Woke up sad again. Getting really tired of this. Waking up crying and not knowing why or what to do about it. Then remembering how disappointed I am with my life right now, yea, it's hard not to cry more.
Thankfully a friend stopped by and smoked with me. I defnitely don't like sober Carol. And I'm freaking out, I'm poor, I'm not hungry and I will have to be sober again real soon. Yuck.
But while I'm not. Im going to reflect on my last few blogs. Yea, I chose to spend six months of my life doing something I don't do. I hung out with people I wouldn't normally spend that much time with. I didn't get a real job with one of my many talents. No, I wasted six months of my life trying to show others how to make money so I could get some one's attention. And it worked. But only for a short while. Now I've wasted the last four and a half months crying and trying to figure out how to get my life back. Yea, I really fucked up again. All over a stupid boy.

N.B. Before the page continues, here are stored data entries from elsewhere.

-- ==== Sys2Proof/Laws/State.lean ====
section
/-! SUPPORT. What each update of the state leaves alone, and what a register reads after a write: one lemma per field per
update, so that no proof unfolds a record update. -/
namespace Sys2Proof.Machine

/-! ### A register takes a word -/

@[simp] theorem State.setReg_now (s : State) (a : Nat) (w : Word) : (s.setReg a w).now = s.now := (rfl)
@[simp] theorem State.setReg_spine (s : State) (a : Nat) (w : Word) : (s.setReg a w).spine = s.spine := (rfl)
@[simp] theorem State.setReg_tb (s : State) (a : Nat) (w : Word) : (s.setReg a w).tb = s.tb := (rfl)
@[simp] theorem State.setReg_disc (s : State) (a : Nat) (w : Word) : (s.setReg a w).disc = s.disc := (rfl)
@[simp] theorem State.setReg_release (s : State) (a : Nat) (w : Word) : (s.setReg a w).release = s.release := (rfl)
@[simp] theorem State.setReg_chan (s : State) (a : Nat) (w : Word) : (s.setReg a w).chan = s.chan := (rfl)
@[simp] theorem State.setReg_grp (s : State) (a : Nat) (w : Word) : (s.setReg a w).grp = s.grp := (rfl)
@[simp] theorem State.setReg_fab (s : State) (a : Nat) (w : Word) : (s.setReg a w).fab = s.fab := (rfl)
@[simp] theorem State.setReg_tin (s : State) (a : Nat) (w : Word) : (s.setReg a w).tin = s.tin := (rfl)
@[simp] theorem State.setReg_slot (s : State) (a : Nat) (w : Word) : (s.setReg a w).slot = s.slot := (rfl)
@[simp] theorem State.setReg_sched (s : State) (a : Nat) (w : Word) : (s.setReg a w).sched = s.sched := (rfl)
@[simp] theorem State.setReg_eng (s : State) (a : Nat) (w : Word) : (s.setReg a w).eng = s.eng := (rfl)
@[simp] theorem State.setReg_mcl (s : State) (a : Nat) (w : Word) : (s.setReg a w).mcl = s.mcl := (rfl)
@[simp] theorem State.setReg_mcNew (s : State) (a : Nat) (w : Word) : (s.setReg a w).mcNew = s.mcNew := (rfl)
@[simp] theorem State.setReg_mcWait (s : State) (a : Nat) (w : Word) : (s.setReg a w).mcWait = s.mcWait := (rfl)
@[simp] theorem State.setReg_mcRun (s : State) (a : Nat) (w : Word) : (s.setReg a w).mcRun = s.mcRun := (rfl)
@[simp] theorem State.setReg_sprQ (s : State) (a : Nat) (w : Word) : (s.setReg a w).sprQ = s.sprQ := (rfl)
@[simp] theorem State.setReg_tko (s : State) (a : Nat) (w : Word) : (s.setReg a w).tko = s.tko := (rfl)
@[simp] theorem State.setReg_test (s : State) (a : Nat) (w : Word) : (s.setReg a w).test = s.test := (rfl)
@[simp] theorem State.setReg_suspEnt (s : State) (a : Nat) (w : Word) : (s.setReg a w).suspEnt = s.suspEnt := (rfl)
@[simp] theorem State.setReg_mem (s : State) (a : Nat) (w : Word) : (s.setReg a w).mem = s.mem := (rfl)
@[simp] theorem State.setReg_meshTest (s : State) (a : Nat) (w : Word) : (s.setReg a w).meshTest = s.meshTest := (rfl)
@[simp] theorem State.setReg_authAt (s : State) (a : Nat) (w : Word) : (s.setReg a w).authAt = s.authAt := (rfl)
@[simp] theorem State.setReg_calT0 (s : State) (a : Nat) (w : Word) : (s.setReg a w).calT0 = s.calT0 := (rfl)
@[simp] theorem State.setReg_kcomp (s : State) (a : Nat) (w : Word) : (s.setReg a w).kcomp = s.kcomp := (rfl)
@[simp] theorem State.setReg_sar (s : State) (a : Nat) (w : Word) : (s.setReg a w).sar = s.sar := (rfl)
@[simp] theorem State.setReg_sd (s : State) (a : Nat) (w : Word) : (s.setReg a w).sd = s.sd := (rfl)
@[simp] theorem State.setReg_mclk (s : State) (a : Nat) (w : Word) : (s.setReg a w).mclk = s.mclk := (rfl)
@[simp] theorem State.setReg_tail (s : State) (a : Nat) (w : Word) : (s.setReg a w).tail = s.tail := (rfl)
@[simp] theorem State.setReg_sp (s : State) (a : Nat) (w : Word) : (s.setReg a w).sp = s.sp := (rfl)
@[simp] theorem State.setReg_aev (s : State) (a : Nat) (w : Word) : (s.setReg a w).aev = s.aev := (rfl)
@[simp] theorem State.setReg_qrec (s : State) (a : Nat) (w : Word) : (s.setReg a w).qrec = s.qrec := (rfl)
@[simp] theorem State.setReg_vecReq (s : State) (a : Nat) (w : Word) : (s.setReg a w).vecReq = s.vecReq := (rfl)
@[simp] theorem State.setReg_host (s : State) (a : Nat) (w : Word) : (s.setReg a w).host = s.host := (rfl)
@[simp] theorem State.setReg_tp (s : State) (a : Nat) (w : Word) : (s.setReg a w).tp = s.tp := (rfl)
@[simp] theorem State.setReg_teth (s : State) (a : Nat) (w : Word) : (s.setReg a w).teth = s.teth := (rfl)
@[simp] theorem State.setReg_secH (s : State) (a : Nat) (w : Word) : (s.setReg a w).secH = s.secH := (rfl)
@[simp] theorem State.setReg_rel (s : State) (a : Nat) (w : Word) : (s.setReg a w).rel = s.rel := (rfl)
@[simp] theorem State.setReg_pw (s : State) (a : Nat) (w : Word) : (s.setReg a w).pw = s.pw := (rfl)
@[simp] theorem State.setReg_boot (s : State) (a : Nat) (w : Word) : (s.setReg a w).boot = s.boot := (rfl)
@[simp] theorem State.setReg_lastBeacon (s : State) (a : Nat) (w : Word) : (s.setReg a w).lastBeacon = s.lastBeacon := (rfl)
@[simp] theorem State.setReg_ecc (s : State) (a : Nat) (w : Word) : (s.setReg a w).ecc = s.ecc := (rfl)
@[simp] theorem State.setReg_resp (s : State) (a : Nat) (w : Word) : (s.setReg a w).resp = s.resp := (rfl)
@[simp] theorem State.setReg_answers (s : State) (a : Nat) (w : Word) : (s.setReg a w).answers = s.answers := (rfl)
@[simp] theorem State.setReg_freeCtr (s : State) (a : Nat) (w : Word) : (s.setReg a w).freeCtr = s.freeCtr := (rfl)
@[simp] theorem State.setReg_pending (s : State) (a : Nat) (w : Word) : (s.setReg a w).pending = s.pending := (rfl)

@[simp] theorem State.setReg_reg (s : State) (a : Nat) (w : Word) : (s.setReg a w).reg a = w :=
  Store.get_set_same regReset s.regs a w

theorem State.setReg_reg_ne (s : State) (a b : Nat) (w : Word) (h : b ≠ a) : (s.setReg a w).reg b = s.reg b :=
  Store.get_set_ne regReset s.regs a b w h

But I did learn a lot. I remembered all the things I want in a man. I remembered me, who I am. And I do know what I want. I'm sick of people trying to tell me they think they know what's best for me. I'm not looking for the impossible. Not at all. What I want is out there and he's rare, just like me. And maybe that Boston boy does have it all but he's a boy, he doesn't know how to respect or appreciate women and he's married. He's old enough to save himself.....so fuck him. Him and W think they live in a mans world. Well someone better wake them up and make them take a good look around. I tried and failed. Women are smarter and we are taking over.
I almost forgot, Boston left his dog behind with someone who already has too many dogs and responsibilities. Didn't care that I wanted the dog, have plenty of time and room and being sick, a dog would be the best companion. Hell, bet I would've stopped crying a long time ago if I had a companion who gave unconditional love and didn't talk. Yea, Boston is an insensitive, unappreciative boy.
I finally looked up Mars in Gemini. I'm definitely right. I am looking for that, it's exactly the kind of man I've been looking for. I have been alone and am the awesome person that I am so that I can get my Mars in Gemini's attention and keep it. I have his Taurus Sun as my Moon, I think the way he acts. I also have a Gemini Moon so I also think with his heart. AND he is definitely going to write about me. I always thought it was my Taurus Moon writing but I was wrong, it's the Gemini and I use it to think way more than write, that's why he will be doing the writing. Now I have to find the strength to make it twelve more days. I'm really hoping and counting on this tumor being removed to make me feel better. I'm done expecting a man to find me and help me, it's too late, I've made it this far, I don't want any help right now. I just want to get better so I can go find my man.